Asking to see if anyone knows about this "Association".  We received a letter to let us know about a program that may eliminate maintenance fee's for timeshare owners.  We are trying to sell 2 timeshares, so I called the number, but they want us to come to Daytona; could not give us any real information since "all contracts are different"   sounds bogus..just curious if anyone has dealt with them.  the number is 888-313-3404.


----------



## pacodemountainside

Pass!  They want to get you in the ring so they can beat  you up like original sales weasel.

There is no magic program for getting rid of TS or related MF.

Odds are about 99% they will want  several thousand cash up front!

What can they tell you in person that can't be said on phone or fax deed to them?


----------



## DeniseM

They want you to pay THEM a couple thousand dollars per timeshare, to "take them off your hands."  They will probably promise you a big tax write off - which is a lie.

*Please consider giving your timeshare away to a private individual who would like to own it, before you spend a cent with a company like this.*

Why?
-You can give it away yourself for nearly no cost.
-You can control the transfer process to make sure it is truly transferred out of your name.
-You won't have to deal with companies that may or may not be Legit.
-You can transfer it to a private individual who will be happy to have it for their own use.
-You will have the satisfaction of knowing that you ended your ownership legally and ethically.

There are TWO places on TUG where you can give away your TS's for free (no charge for the Ads.)  THEY ARE COMPLETELY DIFFERENT - SO YOU SHOULD POST IN BOTH AREAS.  There are other cheap and free sites on the internet, as well.

TUG Marketplace - the only cost is your TUG membership - $15 (List it for $1 and it will automatically go in the Bargain Basement Ads.)

Bargain Deals  - Totally FREE! - just write a simple post with all the pertinent info.  In your post, include the following info.:
-resort name
-unit size
-season owned
-maintenance fee
-current reservations​
To make it more attractive I would:

1) Pay the 2012/2013 maintenance fees and don't ask for reimbursement.

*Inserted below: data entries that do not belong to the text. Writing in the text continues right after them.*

-- ==== Sys2Proof/Machine/PortOps.lean ====
section
/-! DEFINITION. The control ports' shared operations: the status byte (R188), arrival (R189), acting on a request (R186), replies and
their frames (TABLE 12-2). -/

namespace Sys2Proof.Machine

def portOf (s : State) : Port → PortState
  | .a => s.portA
  | .b => s.portB

/-- Replaces a port's state by `f` of it. -/
def updPort (p : Port) (f : PortState → PortState) (s : State) : State :=
  match p with
  | .a => { s with portA := f s.portA }
  | .b => { s with portB := f s.portB }

/-- R188, TABLE 12-1: the status byte of a port. -/
def statusByte (s : State) (p : Port) : Byte :=
  let x := portOf s p
  BitVec.ofNat 8 (128 * s.ready.toNat + 64 * (decide (8 ≤ x.requests.length)).toNat + 32 * (!x.replies.isEmpty).toNat
    + 16 * (notify s).toNat + 8 * x.dropped.toNat + 4 * s.ss.stopped.toNat + 2 * s.ss.locked.toNat + s.ss.key.toNat)

/-- R187, R189: a transaction opens: the status byte is sent and the dropped flag cleared; then `rest` is sent. -/
def transact (p : Port) (rest : List Byte) (s : State) : State :=
  let b := statusByte s p
  updPort p (fun x => { x with dropped := false, out := b :: rest }) s

/-- The subject of DROPPED-REQUEST (TABLE 11-4): port A 0, port B 1. -/
def portCode : Port → Nat
  | .a => 0
  | .b => 1

/-- R189: a request arrives: it joins the port's request queue, or is discarded with the dropped flag set and DROPPED-REQUEST raised. -/
def arrive (p : Port) (i : Instr) (s : State) : State :=
  if s.ready = false ∨ 8 ≤ (portOf s p).requests.length then
    s |> updPort p (fun x => { x with dropped := true }) |> raise .droppedRequest (.num (portCode p))
  else updPort p (fun x => { x with requests := x.requests ++ [i] }) s

/-- R190: the port may take a request now. -/
def canTake (s : State) (p : Port) : Bool :=
  s.ready && (portOf s p).inProgress.isNone && decide ((portOf s p).replies.length < 8)

/-- R190: a request completes and its reply joins the end of the reply queue. -/
def reply (h : Hdr) (a : Answer) (s : State) : State := updPort h.port (fun x => { x with replies := x.replies ++ [⟨h.tag, a⟩] }) s

/-- R186 check 2 and 3, R190: what a request taken does: port B is answered DENIED unless `forB`; else the block acts and its answer is the
reply. -/
def answerWith (h : Hdr) (forB : Bool) (act : State → State × Answer) (s : State) : State :=
  if h.port = .b ∧ forB = false then reply h (refuse .denied) s
  else reply h (act s).2 (act s).1

/-- What a request that only reads does: the state stands. -/
def reading (read : State → Answer) (s : State) : State × Answer := (s, read s)

/-- The place of a code in TABLE 11-3 (TABLE 12-2). -/
def codeByte (c : Code) : Nat := c.ctorIdx

/-- The marks byte of a reply (TABLE 12-2). -/
def marksByte (a : Answer) : Nat := a.adjusted.toNat + 2 * a.more.toNat + 4 * a.late.toNat + 8 * a.individual.toNat

/-- The frame of a reply: tag, result, marks, length, payload (TABLE 12-2). -/
def replyFrame (r : Reply) : List Byte :=
  let body := encodeFields r.answer.data
  bytesOf 2 r.tag.toNat ++ bytesOf 1 (codeByte r.answer.code) ++ bytesOf 1 (marksByte r.answer) ++ bytesOf 2 body.length ++ body

end Sys2Proof.Machine
end

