-- ==== Sys2Proof/Machine/Dispatch.lean ====
section
/-! DEFINITION. The meaning of each command: one arm per row of spec/opcode_table.json. -/

namespace Sys2Proof.Machine

/-- A command's effect on everything but the queue. -/
def exec (i : Instr) (s : State) : Host.Outcome State Fault Refusal :=
  match i with
  | .coldReset => Sys2Proof.Machine.execColdReset s
  | .startUpComplete sizeLog => Sys2Proof.Machine.execStartUpComplete sizeLog s
  | .writeRequest port bytes => Sys2Proof.Machine.execWriteRequest port bytes s
  | .readReply port clocked => Sys2Proof.Machine.execReadReply port clocked s
  | .unknownSelector port clocked => Sys2Proof.Machine.execUnknownSelector port clocked s
  | .unknownRequest h kind => Sys2Proof.Machine.execUnknownRequest h kind s
  | .postRoute h r => Sys2Proof.Machine.execPostRoute h r s
  | .amendRoute h r => Sys2Proof.Machine.execAmendRoute h r s
  | .lookupRoute h src dst => Sys2Proof.Machine.execLookupRoute h src dst s
  | .readRoute h handle => Sys2Proof.Machine.execReadRoute h handle s
  | .listRoutes h dst start => Sys2Proof.Machine.execListRoutes h dst start s
  | .setSourceTrim h src trim => Sys2Proof.Machine.execSetSourceTrim h src trim s
  | .setMaster h dst level set => Sys2Proof.Machine.execSetMaster h dst level set s
  | .setStatusControls h set clamp round mask => Sys2Proof.Machine.execSetStatusControls h set clamp round mask s
  | .readStatus h set => Sys2Proof.Machine.execReadStatus h set s
  | .clearStatus h set mask => Sys2Proof.Machine.execClearStatus h set mask s
  | .readMeters h first count => Sys2Proof.Machine.execReadMeters h first count s
  | .readLevels h => Sys2Proof.Machine.execReadLevels h s
  | .retireRoute h route dur curve => Sys2Proof.Machine.execRetireRoute h route dur curve s
  | .retireGroup h owner dst dur curve => Sys2Proof.Machine.execRetireGroup h owner dst dur curve s
  | .setRetireWindow h window => Sys2Proof.Machine.execSetRetireWindow h window s
  | .readBatch h id => Sys2Proof.Machine.execReadBatch h id s
  | .postCue h c => Sys2Proof.Machine.execPostCue h c s
  | .replaceCue h c => Sys2Proof.Machine.execReplaceCue h c s
  | .retireCue h list number => Sys2Proof.Machine.execRetireCue h list number s
  | .readCue h list number atOrAfter => Sys2Proof.Machine.execReadCue h list number atOrAfter s
  | .setStandby h list number => Sys2Proof.Machine.execSetStandby h list number s
  | .setListConfig h list guard promptGo => Sys2Proof.Machine.execSetListConfig h list guard promptGo s
  | .readList h list => Sys2Proof.Machine.execReadList h list s
  | .go h list => Sys2Proof.Machine.execGo h list s
  | .setCondition h cond value => Sys2Proof.Machine.execSetCondition h cond value s
  | .setConditionPreset h cond value => Sys2Proof.Machine.execSetConditionPreset h cond value s
  | .readConditions h => Sys2Proof.Machine.execReadConditions h s
  | .setConditionLink h link eventId cond value => Sys2Proof.Machine.execSetConditionLink h link eventId cond value s
  | .postClip h c => Sys2Proof.Machine.execPostClip h c s
  | .retireClip h id => Sys2Proof.Machine.execRetireClip h id s
  | .readClip h id => Sys2Proof.Machine.execReadClip h id s
  | .writeSamples h addr words => Sys2Proof.Machine.execWriteSamples h addr words s
  | .transferComplete => Sys2Proof.Machine.execTransferComplete s
  | .setPauseRamp h ramp => Sys2Proof.Machine.execSetPauseRamp h ramp s
  | .readVoice h voice => Sys2Proof.Machine.execReadVoice h voice s
  | .voiceStart voice => Sys2Proof.Machine.execVoiceStart voice s
  | .voiceEnd voice => Sys2Proof.Machine.execVoiceEnd voice s
  | .voiceFadeComplete voice => Sys2Proof.Machine.execVoiceFadeComplete voice s
  | .pauseRampEnd voice => Sys2Proof.Machine.execPauseRampEnd voice s
  | .pauseRampUpEnd voice => Sys2Proof.Machine.execPauseRampUpEnd voice s
  | .samplePeriod lanes => Sys2Proof.Machine.execSamplePeriod lanes s
  | .frameBoundary => Sys2Proof.Machine.execFrameBoundary s
  | .baseFadeComplete handle => Sys2Proof.Machine.execBaseFadeComplete handle s
  | .duckFadeComplete handle => Sys2Proof.Machine.execDuckFadeComplete handle s
  | .windowExpiry batch => Sys2Proof.Machine.execWindowExpiry batch s
  | .batchComplete batch => Sys2Proof.Machine.execBatchComplete batch s
  | .triggerDue list => Sys2Proof.Machine.execTriggerDue list s
  | .meterWindow => Sys2Proof.Machine.execMeterWindow s
  | .timerPeriod timer => Sys2Proof.Machine.execTimerPeriod timer s
  | .callExpired slot => Sys2Proof.Machine.execCallExpired slot s
  | .contactChange line level => Sys2Proof.Machine.execContactChange line level s
  | .contactSettle line => Sys2Proof.Machine.execContactSettle line s
  | .keyChange level => Sys2Proof.Machine.execKeyChange level s
  | .setMixConfig h m => Sys2Proof.Machine.execSetMixConfig h m s
  | .setFoldbackBase h f => Sys2Proof.Machine.execSetFoldbackBase h f s
  | .setFoldbackBaseRemove h f => Sys2Proof.Machine.execSetFoldbackBaseRemove h f s
  | .readMix h mix => Sys2Proof.Machine.execReadMix h mix s
  | .enrolPanel h addr mix => Sys2Proof.Machine.execEnrolPanel h addr mix s
  | .withdrawPanel h addr => Sys2Proof.Machine.execWithdrawPanel h addr s
  | .readPanels h => Sys2Proof.Machine.execReadPanels h s
  | .pollSlot => Sys2Proof.Machine.execPollSlot s
  | .pollUnanswered addr => Sys2Proof.Machine.execPollUnanswered addr s
  | .panelLost addr => Sys2Proof.Machine.execPanelLost addr s
  | .panelAnswer bytes => Sys2Proof.Machine.execPanelAnswer bytes s
  | .ident addr seq unit rev => Sys2Proof.Machine.execIdent addr seq unit rev s
  | .nudge addr seq mix src step => Sys2Proof.Machine.execNudge addr seq mix src step s
  | .setTrim addr seq mix src trim => Sys2Proof.Machine.execSetTrim addr seq mix src trim s
  | .mute addr seq mix src on => Sys2Proof.Machine.execMute addr seq mix src on s
  | .recall addr seq mix => Sys2Proof.Machine.execRecall addr seq mix s
  | .readMixPanel addr seq mix => Sys2Proof.Machine.execReadMixPanel addr seq mix s
  | .setZoneConfig h z => Sys2Proof.Machine.execSetZoneConfig h z s
  | .readZone h zone => Sys2Proof.Machine.execReadZone h zone s
  | .placeCall h c => Sys2Proof.Machine.execPlaceCall h c s
  | .releaseCall h id seq => Sys2Proof.Machine.execReleaseCall h id seq s
  | .cancelCall h id seq => Sys2Proof.Machine.execCancelCall h id seq s
  | .readCall h id => Sys2Proof.Machine.execReadCall h id s
  | .readQueue h => Sys2Proof.Machine.execReadQueue h s
  | .setCallPreset h p => Sys2Proof.Machine.execSetCallPreset h p s
  | .readCallPreset h preset => Sys2Proof.Machine.execReadCallPreset h preset s
  | .setLink h slot eventId => Sys2Proof.Machine.execSetLink h slot eventId s
  | .readLinks h => Sys2Proof.Machine.execReadLinks h s
  | .raiseEvent h host => Sys2Proof.Machine.execRaiseEvent h host s
  | .goLink list => Sys2Proof.Machine.execGoLink list s
  | .eventTriggerArrival list => Sys2Proof.Machine.execEventTriggerArrival list s
  | .outputFunction fn => Sys2Proof.Machine.execOutputFunction fn s
  | .watchEvaluation watch => Sys2Proof.Machine.execWatchEvaluation watch s
  | .presetPlaceLink preset => Sys2Proof.Machine.execPresetPlaceLink preset s
  | .presetReleaseLink preset => Sys2Proof.Machine.execPresetReleaseLink preset s
  | .conditionLink link => Sys2Proof.Machine.execConditionLink link s
  | .stopLink => Sys2Proof.Machine.execStopLink s
  | .resumeLink => Sys2Proof.Machine.execResumeLink s
  | .setContactInput h c => Sys2Proof.Machine.execSetContactInput h c s
  | .readContacts h => Sys2Proof.Machine.execReadContacts h s
  | .setContactOutputs h mask levels => Sys2Proof.Machine.execSetContactOutputs h mask levels s
  | .setOutputOwner h mask owner => Sys2Proof.Machine.execSetOutputOwner h mask owner s
  | .setOutputFunction h fn trigger setMask clearMask => Sys2Proof.Machine.execSetOutputFunction h fn trigger setMask clearMask s
  | .setWatch h w => Sys2Proof.Machine.execSetWatch h w s
  | .readWatch h watch => Sys2Proof.Machine.execReadWatch h watch s
  | .lockShow h => Sys2Proof.Machine.execLockShow h s
  | .unlockShow h => Sys2Proof.Machine.execUnlockShow h s
  | .setStopConfig h c => Sys2Proof.Machine.execSetStopConfig h c s
  | .readShowState h => Sys2Proof.Machine.execReadShowState h s
  | .showStop h => Sys2Proof.Machine.execShowStop h s
  | .showResume h => Sys2Proof.Machine.execShowResume h s
  | .presetShow h => Sys2Proof.Machine.execPresetShow h s
  | .fetchNotices h => Sys2Proof.Machine.execFetchNotices h s
  | .readNotices h => Sys2Proof.Machine.execReadNotices h s
  | .setNoticeNode h node enable mask => Sys2Proof.Machine.execSetNoticeNode h node enable mask s
  | .readIdentity h => Sys2Proof.Machine.execReadIdentity h s

end Sys2Proof.Machine
end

2) Pay for the title transfer (you can get a simple title transfer with no escrow or title search for about $100.) Many Tuggers (including me) have been using Legal Timeshare Transfers, a no frills document preparation company, and they are receiving good reviews on TUG.:

Legal Timeshare Transfers/Ready Legal
Lisa Short and Mary Pless
http://legaltimesharetransfers.com/
1.706.969.8906

3) Reserve a popular holiday week in 2012/13 for the new owner 

4) Instead of paying a fee to a rescue company - consider offering a cash incentive to the new owner.

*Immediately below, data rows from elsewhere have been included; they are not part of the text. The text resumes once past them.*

/-- The requests TABLE 10-2 guards, naming numbers that exist and no earlier refusal of their own: refused while the show is locked and the
key released (R178). -/
def guardedRequest (s : State) : Instr → Prop
  | .amendRoute _ q => ∃ n r, resolveRef s q.route = .ok n ∧ routeAt s n = some r ∧ badSet q.set = false ∧ badFade q.fade = false ∧
      notDesks r.owner = false ∧ (ownedByCue r.owner = true → q.adopt = true) ∧ r.prot = true
  | .postRoute _ q => srcOk q.src = true ∧ dstOk q.dst = true ∧ ¬(q.src = pgmt ∧ q.dst = pgm) ∧ badSet q.set = false ∧ badFade q.fade = false ∧
      ∃ n r, findKey s q.src q.dst = some n ∧ routeAt s n = some r ∧ notDesks r.owner = false ∧ (ownedByCue r.owner = true → q.adopt = true) ∧
        r.prot = true
  | .retireGroup _ o dst _ c => ∃ x, ownerOf o = some x ∧ notDesks x = false ∧ (∀ d ∈ dst, dstOk d = true) ∧ badCurve c = false ∧
      ∃ p ∈ groupOf s x dst, p.2.state = .live ∧ p.2.prot = true
  | .writeSamples _ a ws => 1 ≤ ws.length ∧ ws.length ≤ 254 ∧ a + ws.length ≤ s.smp.size ∧ overlapsProtected s a ws.length = true
  | .retireRoute _ q _ c => ∃ n r, resolveRef s q = .ok n ∧ routeAt s n = some r ∧ badCurve c = false ∧ notDesks r.owner = false ∧ r.prot = true
  | .replaceCue _ c => badCue c = false ∧ badActions c.actions = false ∧ ∃ old, cueOf s c.list c.number = some old ∧ old.prot = true ∧
      actionCount s - old.actions.length + c.actions.length ≤ Config.actions
  | .retireCue _ l n => l ≤ 3 ∧ n ≤ 999999 ∧ ∃ c, cueOf s l n = some c ∧ c.prot = true
  | .retireClip _ id => id ≤ 511 ∧ ∃ c, clipOf s id = some c ∧ c.prot = true
  | .postClip _ c => badClip c = false ∧ c.addr + c.len ≤ s.smp.size ∧ c.replace = true ∧ ∃ old, clipOf s c.id = some old ∧ old.prot = true
  | .setLink _ _ _ => True
  | .setConditionLink _ link _ c _ => link ≤ 7 ∧ c ≤ 31
  | .setCallPreset _ q => badPreset q = false
  | .setZoneConfig _ q => badZone q = false
  | .setMaster _ dst _ set => isFoldDst dst = true ∧ ∀ n ∈ set, n ≤ 3
  | .setMixConfig _ q => badMix q = false ∧ (s.ss.stopped = true → q.stopFeed = none) ∧ guardedChange q (mixOf s q.mix) = true
  | .setFoldbackBase _ q => badBase q = false ∧ q.src ≠ s.ss.stopSource ∧ ∃ n r, mixEntry s q.mix q.src = some (n, r) ∧ r.prot = true
  | .setFoldbackBaseRemove _ q => badBase q = false ∧ ∃ n r, mixEntry s q.mix q.src = some (n, r) ∧ r.prot = true
  | .setStatusControls _ _ _ _ _ => True
  | .setWatch _ w => badWatch w = false
  | .setContactInput _ q => q.line ≤ 15 ∧ ∀ m ∈ q.mirror, ∀ c ∈ m, c ≤ 31
  | .setOutputOwner _ _ _ => True
  | .setOutputFunction _ f _ _ _ => f ≤ 7
  | .setConditionPreset _ c _ => 1 ≤ c ∧ c ≤ 31
  | .setStopConfig _ q => badStop q = false ∧ s.ss.stopped = false
  | .presetShow _ => True
  | _ => False
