-- ==== Sys2Proof/Certificates/Slice0/Obligations.lean ====
section
/-! DEFINITION. The statements for the provers. A request is said to act through `Taken h s t` (R190): in `s` the port takes it as it arrives, and
it acts on `t`; its answer is the reply that joins the port's queue. A delivery acts through `Delivered` (R165). Frames are written as the next
state with only the named parts replaced, or by `settings` and reads of single records. -/

open Sys2Proof Sys2Proof.Machine

/-! ## The step and the reset -/

/-- The command at the front of the queue runs on the state with the queue's rest; an empty queue idles (log 2). -/
def Obligations.StepTakesTheFrontCommand : Prop :=
  (∀ (c : Instr) (rest : List Instr) (s : State), step { s with pending := c :: rest } = exec c { s with pending := rest }) ∧
    ∀ s : State, s.pending = [] → step s = .next s

/-- R23: after cold reset every slot is FREE, every generation 0, the key index empty, every count 0, every gain code 0, and the stop source A3.
R88: the cue store and the lists are empty. -/
def Obligations.ColdResetEmptiesRoutesAndCues : Prop :=
  (∀ s : State, ∃ t, exec .coldReset s = .next t ∧
     (∀ n, routeAt t n = none ∧ genOf t n = 0) ∧ (∀ src dst, findKey t src dst = none) ∧ generalCount t = 0 ∧ showstopCount t = 0 ∧
     (∀ d, destCount t d = 0 ∧ ∀ p ∈ t.rt.routes, ¬(p.2.owner = .showstop ∧ p.2.dst = d)) ∧
     (∀ k, t.le.crosspoints.read Crosspoint.init k = ⟨0, 0⟩) ∧ t.ss.stopSource = 99) ∧
  (∀ s : State, ∃ t, exec .coldReset s = .next t ∧
     (∀ l n, cueOf t l n = none) ∧ cueCount t = 0 ∧ actionCount t = 0 ∧
     (∀ l, listOf t l = ⟨.empty, none, none, [], 0, 300, false, none⟩) ∧ t.ve.waits = [] ∧ ∀ l, t.ef.goLinks.read 0 l = 0)

/-- Cold reset (R195), from every state, leaves what `State.reset` lists (the values no rule gives: logs 6, 8, 10); contact and key lines stand as
they are at the instant the command is taken (log 24); the memory's content is a new free value (log 7); the model's queue is kept. Start-up (R195),
completed with a memory of 2^24 to 2^29 words, sets READY and the memory's size, once; completed again, it changes nothing (the model's choice, log
5). -/
def Obligations.ColdResetAndStartUp : Prop :=
  (∀ s : State, s.ef.inputs.rising = true → ∃ t, exec .coldReset s = .next t ∧
    t = { State.reset with
      pending := s.pending
      ef := { State.reset.ef with inputs := t.ef.inputs }
      ss := { State.reset.ss with key := s.ss.key }
      smp := { State.reset.smp with memory := ⟨s.smp.memory.epoch + 1, []⟩ } } ∧
    ∀ i, inputOf t i = { ContactIn.init with raw := (inputOf s i).raw, settled := (inputOf s i).raw }) ∧
  ∀ (k : Nat) (s : State), 24 ≤ k → k ≤ 29 →
    exec (.startUpComplete k) s = .next (if s.ready then s else { s with ready := true, smp := { s.smp with size := 2 ^ k } })

/-- The reset state meets every invariant stated below. -/
def Obligations.ResetMeetsTheInvariants : Prop :=
  MemoryCanonical State.reset ∧ QueuesBounded State.reset ∧ Sound State.reset

/-! ## Invariants that every step keeps -/

/-- R189, R190: no port queue ever exceeds 8, no request waits that its port may take, and a WriteSamples in flight keeps its place in port A's
reply queue. That none waits that may be taken is the model's choice: a port takes in the command that lets it (log 3). -/
def Obligations.StepsKeepPortQueuesBounded : Prop :=
  ∀ s t : State, QueuesBounded s → step s = .next t → QueuesBounded t

/-- Every table of records lists each number once, rising, after every step; and the sample memory stays canonical. -/
def Obligations.StepsKeepRecordsOrdered : Prop :=
  (∀ s t : State, RecordsOrdered s → step s = .next t → RecordsOrdered t) ∧
    ∀ s t : State, MemoryCanonical s → step s = .next t → MemoryCanonical t

/-- R7: no step gives a route to an owner that may not hold its destination. -/
def Obligations.StepsKeepOwnersLawful : Prop :=
  ∀ s t : State, Sound s → step s = .next t → OwnersLawful t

*5) Here is the very important step that most people  miss: Come back to TUG once a week and add more info. to your thread - this will bump it to the top of the page.*​ 

Good luck!


----------



## Passepartout

Since it was them that contacted you, there's a high likelihood that the party who would benefit is them, not you. Steer clear.

Best wishes

Jim


----------



## RX8

They are so new their website is still under construction.  The website was created only on July 13, 2012.

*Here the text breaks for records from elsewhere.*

theorem doSetContactInput_inner (q : InputArgs) (s : State) : Inner s (doSetContactInput q s).1 := by
  unfold doSetContactInput
  refine Inner.check (fun _ => ?_)
  split; · exact Inner.refl s
  exact updInput_inner _ _ s

theorem doSetContactOutputs_internal (m v : BitVec 16) (s : State) : Internal s (doSetContactOutputs m v s).1 := by
  unfold doSetContactOutputs
  exact Internal.forEach (fun l t => by split; exacts [updOutput_internal _ _ t, Internal.refl t]) _ s

theorem doSetOutputOwner_internal (m : BitVec 16) (o : Nat) (s : State) : Internal s (doSetOutputOwner m o s).1 := by
  unfold doSetOutputOwner
  split; · exact Internal.refl s
  split; · exact Internal.refl s
  exact Internal.forEach (fun l t => updOutput_internal _ _ t) _ s

theorem evaluateWatch_inner (w : Nat) (s : State) : Inner s (evaluateWatch w s) := by
  unfold evaluateWatch
  dsimp only
  split
  · exact Inner.refl s
  · refine Inner.trans ?_ (updWatch_inner _ _ _)
    refine (Internal.ite ?_ (emit_internal _ _)).inner
    split
    · exact writePair_internal _ _ _ s
    · exact Internal.refl s

/-! ## Stop, resume, preset -/

theorem doLockShow_inner (s : State) : Inner s (doLockShow s).1 := by
  unfold doLockShow
  split
  · exact Inner.refl s
  · exact (showState_inner _ s).trans (emit_internal _ _).inner

theorem doUnlockShow_inner (s : State) : Inner s (doUnlockShow s).1 := by
  unfold doUnlockShow
  split; · exact Inner.refl s
  split; · exact Inner.refl s
  exact (showState_inner _ s).trans (emit_internal _ _).inner

theorem stopRoute_internal (s : State) (t : Nat × Int × Nat) : Internal s (stopRoute s t) := by
  have h := createRoute_internal ⟨s.ss.stopSource, t.1, .showstop, .step t.2.1, none, .relay, none, t.2.2, false⟩ s
  unfold stopRoute
  exact h

theorem stopRoutes_internal (l : List (Nat × Int × Nat)) (s : State) : Internal s (l.foldl stopRoute s) :=
  Internal.foldl (fun a => a) stopRoute stopRoute_internal l s

theorem relayStop_listsKept (c : CallOrigin) (s : State) : ListsKept s (relayStop c s) := by
  unfold relayStop
  dsimp only
  refine ListsKept.trans ?_ (emitStarts_internal _ _).toListsKept
  refine ListsKept.trans ?_ (refreshLamps_internal _).toListsKept
  refine ListsKept.trans ?_ (Internal.forEach (fun z t => duckTo_internal _ _ _ t) _ _).toListsKept
  refine ListsKept.trans ?_ (Internal.forEach (fun z t => updZone_internal _ _ t) _ _).toListsKept
  refine (preemptAll_internal (s.rl.calls.keys (·.active)) s).toListsKept.trans ?_
  exact relay_listsKept _ _ (fun h => { h with calls := Table.rising_store _ _ _ h.calls })

theorem holdAll_inner (s : State) : Inner s { s with
    ve := { s.ve with voices := s.ve.voices.mapWrite Voice.init (fun _ => pauseVoice s.ve.pauseRamp) }
    ru := { s.ru with batches := s.ru.batches.mapAll (fun _ => suspendBatch) }
    cq := { s.cq with lists := s.cq.lists.mapWrite CueList.init (fun _ => holdTrigger) } } :=
  ⟨rfl, rfl, rfl, rfl, rfl, rfl, fun h => { h with
    ru := Table.rising_mapAll (fun _ => suspendBatch) _ h.ru
    cq := { h.cq with lists := Table.rising_mapWrite CueList.init (fun _ => holdTrigger) _ h.cq.lists }
    ve := { h.ve with voices := Table.rising_mapWrite Voice.init (fun _ => pauseVoice s.ve.pauseRamp) _ h.ve.voices } }⟩

theorem resumeAll_inner (s : State) : Inner s { s with
    ve := { s.ve with voices := s.ve.voices.mapWrite Voice.init (fun _ => unpauseVoice) }
    ru := { s.ru with batches := s.ru.batches.mapAll (fun _ b => { b with suspended := false }) } } :=
  ⟨rfl, rfl, rfl, rfl, rfl, rfl, fun h => { h with
    ru := Table.rising_mapAll (fun _ (b : Batch) => { b with suspended := false }) _ h.ru
    ve := { h.ve with voices := Table.rising_mapWrite Voice.init (fun _ => unpauseVoice) _ h.ve.voices } }⟩

theorem takeStop_inner (c : CallOrigin) (s : State) : Inner s (takeStop c s) := by
  unfold takeStop
  dsimp only
  refine Inner.trans ?_ (raise_internal _ _ _).inner
  refine Inner.trans ?_ (emit_internal _ _).inner
  refine Inner.trans ?_ (holdAll_inner _)
  refine Inner.trans ?_ (relayStop_listsKept c _).inner
  exact (showState_inner { s.ss with stopped := true, stopCause := some c } s).trans (stopRoutes_internal _ _).inner

theorem relayResume_listsKept (s : State) : ListsKept s (relayResume s) := by
  unfold relayResume
  dsimp only
  refine ListsKept.trans ?_ (scan_internal _).toListsKept
  refine ListsKept.trans ?_ (emitFreed_internal _ _).toListsKept
  refine ListsKept.trans ?_ (refreshLamps_internal _).toListsKept
  exact (removeCall_listsKept 16 s).trans (freeZones_internal _ _).toListsKept

theorem takeResume_inner (s : State) : Inner s (takeResume s) := by
  unfold takeResume
  dsimp only
  refine Inner.trans ?_ (emit_internal _ _).inner
  refine Inner.trans ?_ (Internal.forEach (fun n t => makeRequest_internal n t) _ _).inner
  refine Inner.trans ?_ (resumeAll_inner _)
  refine Inner.trans ?_ (relayResume_listsKept _).inner
  exact (showState_inner { s.ss with stopped := false, stopCause := none } s).trans (releaseWhere_internal _ _).inner

theorem presetVoices_inner (s : State) : Inner s (presetVoices s) := by
  refine ⟨rfl, rfl, rfl, rfl, rfl, ?_, fun h => { h with
    ve := { h.ve with voices := Table.rising_mapWrite Voice.init (fun _ => presetVoice) _ h.ve.voices }, smp := { h.smp with requests := rfl } }⟩
  unfold presetVoices writesInFlight
  dsimp only
  rcases s.smp.transfer with _ | ⟨_, _, _, _, _⟩ | _ <;> rfl

theorem presetStandby_kept (l : Nat) (s : State) : Kept s (presetStandby l s) := by
  unfold presetStandby
  split
  · exact Kept.refl s
  · exact takeStandby_kept _ _ s

theorem freedGens_rising (l : List Nat) (t : Table Nat) (h : t.rising = true) :
    (l.foldl (fun g n => g.write 0 n ((g.read 0 n + 1) % 65536)) t).rising = true :=
  foldl_rising (fun g n => g.write 0 n ((g.read 0 n + 1) % 65536)) (fun _ _ => Table.rising_write _ _ _ _) l t h

theorem presetRoutes_inner (s : State) : Inner s (presetRoutes s) :=
  ⟨rfl, rfl, rfl, rfl, rfl, rfl, fun h => { h with
    rt := ⟨Table.rising_mapAll (fun _ => presetRoute) _ (Table.rising_filter _ _ h.rt.routes), freedGens_rising _ _ h.rt.gens⟩, ru := rfl }⟩

theorem presetRelay_inner (s : State) : Inner s (presetRelay s) := by
  unfold presetRelay
  refine Inner.trans ?_ (refreshLamps_internal _).inner
  exact ⟨rfl, rfl, rfl, rfl, rfl, rfl, fun h => { h with rl := {
    zones := Table.rising_mapWrite Zone.init (fun _ (z : Zone) => { z with holder := none }) _ h.rl.zones, calls := rfl
    presets := Table.rising_mapWrite CallPreset.init (fun _ (p : CallPreset) => { p with placed := none }) _ h.rl.presets } }⟩

theorem presetFabric_inner (s : State) : Inner s (presetFabric s) :=
  ⟨rfl, rfl, rfl, rfl, rfl, rfl, fun h => { h with ef := { h.ef with
    watches := Table.rising_mapWrite Watch.init (fun _ (w : Watch) => { w with last := none }) _ h.ef.watches
    outputs := Table.rising_mapWrite ContactOut.init
      (fun l (o : ContactOut) => if o.fnOwned && !isLamp s l then { o with high := false } else o) _ h.ef.outputs } }⟩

Is there really any difference in paying this company your hard earned money compared to paying a stranger who knocks on your door?


----------



## cathield

Thanks everyone; I do have the timeshares listed on TUG, so I'm hoping something comes of that; it's been 2 weeks and nothing so far, but will hang in there.  I did alot of reading on TUG, so I'm aware of the scams out there.  I just could not find anything about this company on line (too new, apparently).  Onward....


----------



## LynnW

I received a letter from them last week as well. Of course I knew exactly what it was but I'm sure they hook lot's of people into sending them money.

Lynn


----------